What you need to do
Lines to restate from the data below: from the one containing "ht => canon_ltallyUse" to the one containing "cons r l ih =>", both included. Give them again exactly, and only them.

Data provided section start

omit hs in
theorem loggedRows_keep : ∀ r ∈ loggedRows, ∀ (f : Src) (t : State), t.Canon → CanonNext (r f t) := by
  simp only [loggedRows, List.forall_mem_cons]
  exact ⟨fun _ _ ht => canonNext_atomicRow ht, fun _ _ ht => canonNext_atomicRow ht, fun _ _ ht => canonNext_atomicRow ht,
    fun _ _ ht => canonNext_atomicRow ht, fun _ _ ht => canonNext_atomicRow ht, fun _ _ ht => canonNext_atomicRow ht,
    fun _ _ ht => canonNext_atomicRow ht, fun _ _ ht => canonNext_atomicRow ht, fun _ _ ht => canonNext_atomicRow ht,
    fun _ _ ht => canonNext_atomicRow ht, fun _ _ ht => canonNext_atomicRow ht, fun _ _ ht => canonNext_atomicRow ht,
    fun _ _ ht => canonNext_atomicRow ht, fun _ _ ht => canonNext_atomicRow ht,
    fun _ _ ht => canonNext_consume ht (keeps_syncUnit (fun _ _ _ ht => canon_objUse ht (fun _ _ hu => canon_objArrive hu)) (fun _ _ _ ht =>
      canon_loggedWait ht)),
    fun _ _ ht => canonNext_consume ht (keeps_syncUnit (fun _ _ _ ht => canon_objUse ht (fun _ _ hu => canon_objAdd hu)) (fun _ _ _ ht =>
      canon_loggedWait ht)),
    fun _ _ ht => canonNext_consume ht (keeps_syncUnit (fun _ _ _ ht => canon_objUse ht (fun _ _ hu => canon_objReset hu)) (fun _ _ _ ht =>
      canon_loggedWait ht)),
    fun _ _ ht => canonNext_consume ht (keeps_syncUnit (fun _ _ _ ht => canon_epochUse ht) (fun _ _ _ ht => canon_loggedWait ht)),
    fun _ _ ht => canonNext_consume ht (keeps_syncUnit (fun _ _ _ ht => canon_authUse ht) (fun _ _ _ ht => canon_loggedWait ht)),
    fun _ _ ht => canonNext_consume ht (keeps_syncUnit (fun _ _ _ ht => canon_rewindUse ht) (fun _ _ _ ht => canon_rewindHold ht)),
    fun _ _ ht => canonNext_consume ht (keeps_syncUnit (fun _ _ _ ht => canon_commitUse ht) (fun _ _ _ ht => canon_loggedWait ht)),
    fun _ _ ht => canonNext_consume ht (keeps_syncUnit (fun _ _ _ ht => canon_unloadUse ht) (fun _ _ _ ht => canon_loggedWait ht)),
    fun _ hr => absurd hr List.not_mem_nil⟩

omit hs in
theorem plainRows_keep : ∀ r ∈ plainRows, ∀ (f : Src) (t : State), t.Canon → CanonNext (r f t) := by
  simp only [plainRows, List.forall_mem_cons]
  exact ⟨fun _ _ ht => canonNext_consume ht (keeps_memUnit (fun _ _ _ ht => canon_loadUse ht) (fun _ _ _ ht => canon_reqWait ht)),
    fun _ _ ht => canonNext_consume ht (keeps_memUnit (fun _ _ _ ht => canon_storeUse ht) (fun _ _ _ ht => canon_reqWait ht)),
    fun _ _ ht => canonNext_consume ht (keeps_syncUnit (fun _ _ _ ht => canon_waitUse ht) (fun _ _ _ ht => canon_reqWait ht)),
    fun _ _ ht => canonNext_consume ht (keeps_syncUnit (fun _ _ _ ht => canon_reply ht) (fun _ _ _ ht => canon_reqWait ht)),
    fun _ hr => absurd hr List.not_mem_nil⟩

omit hs in
theorem unitRows_keep : ∀ r ∈ unitRows, ∀ (f : Src) (t : State), t.Canon → CanonNext (r f t) := by
  simp only [unitRows, List.forall_mem_cons]
  exact ⟨fun _ _ ht => canonNext_consume ht (keeps_collUnit (fun _ _ _ ht => canon_contribUse ht)),
    fun _ _ ht => canonNext_consume ht (keeps_collUnit (fun _ _ _ ht => canon_expsumUse ht)),
    fun _ _ ht => canonNext_consume ht (keeps_collUnit (fun _ _ _ ht => canon_gexpUse ht)),
    fun _ _ ht => canonNext_consume ht (keeps_collUnit (fun _ _ _ ht => canon_partialUse ht)),
    fun _ _ ht => canonNext_consume ht (keeps_collUnit (fun _ _ _ ht => canon_ltallyUse ht)),
    fun _ _ ht => canonNext_consume ht (keeps_collUnit (fun _ _ _ ht => canon_resultUse ht)),
    fun _ _ ht => canonNext_consume ht (keeps_collUnit (fun _ _ _ ht => canon_statusUse ht)),
    fun _ _ ht => canonNext_consume ht (keeps_expUnit (fun _ _ _ ht => canon_actUse ht)),
    fun _ _ ht => canonNext_consume ht (keeps_expUnit (fun _ _ _ ht => canon_tendUse ht)),
    fun _ _ ht => canonNext_consume ht (keeps_expUnit (fun _ _ _ ht => canon_expoutUse ht)), fun _ hr => absurd hr List.not_mem_nil⟩

theorem canon_rowThen {r : RxRow} {k : Nat} (hr : ∀ (f : Src) (t : State), t.Canon → CanonNext (r f t)) : (rowThen r k s).Canon := by
  unfold rowThen
  split
  · next heq => exact canon_beside (hr _ _ (canon_beside hs) _ heq)
  · exact hs

theorem canon_retry {rows : List RxRow} {i : Nat} (hrows : ∀ r ∈ rows, ∀ (f : Src) (t : State), t.Canon → CanonNext (r f t)) :
    (retry rows i s).Canon := by
  unfold retry
  induction rows generalizing s with
  | nil => exact hs
  | cons r l ih =>
    refine ih ?_ fun r' hr' => hrows r' (List.mem_cons_of_mem _ hr')
    dsimp only
    split
    · exact canon_rowThen hs (hrows r List.mem_cons_self)
    · exact hs

theorem canonNext_execLogRoomGrant : CanonNext (execLogRoomGrant s) := by
  unfold execLogRoomGrant
  split
  · exact canonNext_next hs
  · exact canonNext_actIf hs fun _ ht => canon_retry ht loggedRows_keep

theorem canon_grantFormed {l : Line} : (grantFormed l s).Canon := canon_beside (canon_formDrain (canon_beside hs))

omit hs in
theorem requestRows_keep : ∀ r ∈ plainRows ++ loggedRows, ∀ (f : Src) (t : State), t.Canon → CanonNext (r f t) := by
  intro r hr
  rcases List.mem_append.1 hr with h | h
  · exact plainRows_keep r h
  · exact loggedRows_keep r h

theorem canon_grantPort {r : Nat} : (grantPort r s).Canon := canon_eachDo (canon_grantFormed hs) fun _ _ ht => canon_retry ht requestRows_keep

theorem canon_grantCore {c : Nat} : (grantCore c s).Canon := by
  unfold grantCore
  split
  · exact hs
  · refine canon_getD ?_ hs
    split
    · exact canon_fsendNext hs
    · exact canon_requestNext hs keeps_fmemUnit
    · exact canon_requestNext hs keeps_fsyncUnit
    · exact canonOpt_none

theorem canon_grantPart {p : Nat} : (grantPart p s).Canon := canon_eachDo (canon_grantFormed hs) fun _ _ ht => canon_retry ht unitRows_keep

theorem canon_caddyGrantEffect : (caddyGrantEffect s).Canon := by
  unfold caddyGrantEffect
  extract_lets s1 s2 s3
  have hs1 : s1.Canon := canon_eachDo hs fun _ _ ht => canon_grantPort ht
  have hs2 : s2.Canon := canon_eachDo hs1 fun _ _ ht => canon_grantCore ht
  have hs3 : s3.Canon := canon_eachDo hs2 fun _ _ ht => canon_retry ht requestRows_keep
  refine canon_frecvAgain (canon_crossDrain (canon_eachDo (canon_eachDo hs3 ?_) ?_))
  · exact fun _ _ ht => canon_grantPart ht
  · exact fun _ _ ht => canon_grantFormed ht

theorem canon_sends {o : Out} : (sends o s).Canon := canon_emit hs

theorem canon_oobReply {m : CtlMsg} {status : Nat} {data : List Byte} : (oobReply m status data s).Canon := canon_sends (canon_beside hs)

theorem canon_oobAnswer {m : CtlMsg} {status : Nat} {data : List Byte} : (oobAnswer m status data s).Canon := by
  unfold oobAnswer
  refine canon_oobReply ?_
  split
  · exact canon_bump hs
  · exact canon_bump hs
  · exact hs
  · exact canon_bump hs

theorem canon_oobDo {m : CtlMsg} {op : List Byte → State → Nat × List Byte × State}
    (hop : ∀ (x : List Byte) (t : State), t.Canon → (op x t).2.2.Canon) : (oobDo m op s).Canon := by
  unfold oobDo
  exact canon_ite (canon_oobAnswer (hop _ _ (canon_beside hs))) (canon_oobAnswer hs)

theorem canonNext_oobRow {mop : Nat} {m : CtlMsg} {op : List Byte → State → Nat × List Byte × State}
    (hop : ∀ (x : List Byte) (t : State), t.Canon → (op x t).2.2.Canon) : CanonNext (oobRow mop m op s) :=
  canonNext_actIf hs fun _ ht => canon_oobDo ht fun _ _ hu => hop _ _ hu

theorem canonNext_execOobWrite {m : CtlMsg} : CanonNext (execOobWrite m s) := by
  unfold execOobWrite
  refine canonNext_oobRow hs fun _ _ ht => canon_ite_snd2 ht ?_
  split
  rename_i s1 heq
  have hs1 : s1.Canon := canon_snd heq (canon_oobWriteFull ht)
  exact hs1

theorem canonNext_execOobReset {m : CtlMsg} : CanonNext (execOobReset m s) := by
  unfold execOobReset
  refine canonNext_actIf hs (fun _ ht => canon_ite (canon_ite (canon_deviceReset (canon_oobDo ht (fun _ _ hu => hu))) (canon_setFld
    (canon_deviceReset (canon_oobDo ht (fun _ _ hu => hu))))) (canon_oobDo ht (fun _ _ hu => hu)))

theorem canonNext_imageRow {mop : Nat} {m : CtlMsg} {op : List Byte → State → Nat × List Byte × State}
    (hop : ∀ (x : List Byte) (t : State), t.Canon → (op x t).2.2.Canon) : CanonNext (imageRow mop m op s) :=
  canonNext_ite (canonNext_actIf hs (fun _ ht => canon_oobAnswer ht)) (canonNext_oobRow hs (fun _ _ ht => hop _ _ ht))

Data provided section end

Your solution
    fun _ _ ht => canonNext_consume ht (keeps_collUnit (fun _ _ _ ht => canon_ltallyUse ht)),
    fun _ _ ht => canonNext_consume ht (keeps_collUnit (fun _ _ _ ht => canon_resultUse ht)),
    fun _ _ ht => canonNext_consume ht (keeps_collUnit (fun _ _ _ ht => canon_statusUse ht)),
    fun _ _ ht => canonNext_consume ht (keeps_expUnit (fun _ _ _ ht => canon_actUse ht)),
    fun _ _ ht => canonNext_consume ht (keeps_expUnit (fun _ _ _ ht => canon_tendUse ht)),
    fun _ _ ht => canonNext_consume ht (keeps_expUnit (fun _ _ _ ht => canon_expoutUse ht)), fun _ hr => absurd hr List.not_mem_nil⟩

theorem canon_rowThen {r : RxRow} {k : Nat} (hr : ∀ (f : Src) (t : State), t.Canon → CanonNext (r f t)) : (rowThen r k s).Canon := by
  unfold rowThen
  split
  · next heq => exact canon_beside (hr _ _ (canon_beside hs) _ heq)
  · exact hs

theorem canon_retry {rows : List RxRow} {i : Nat} (hrows : ∀ r ∈ rows, ∀ (f : Src) (t : State), t.Canon → CanonNext (r f t)) :
    (retry rows i s).Canon := by
  unfold retry
  induction rows generalizing s with
  | nil => exact hs
  | cons r l ih =>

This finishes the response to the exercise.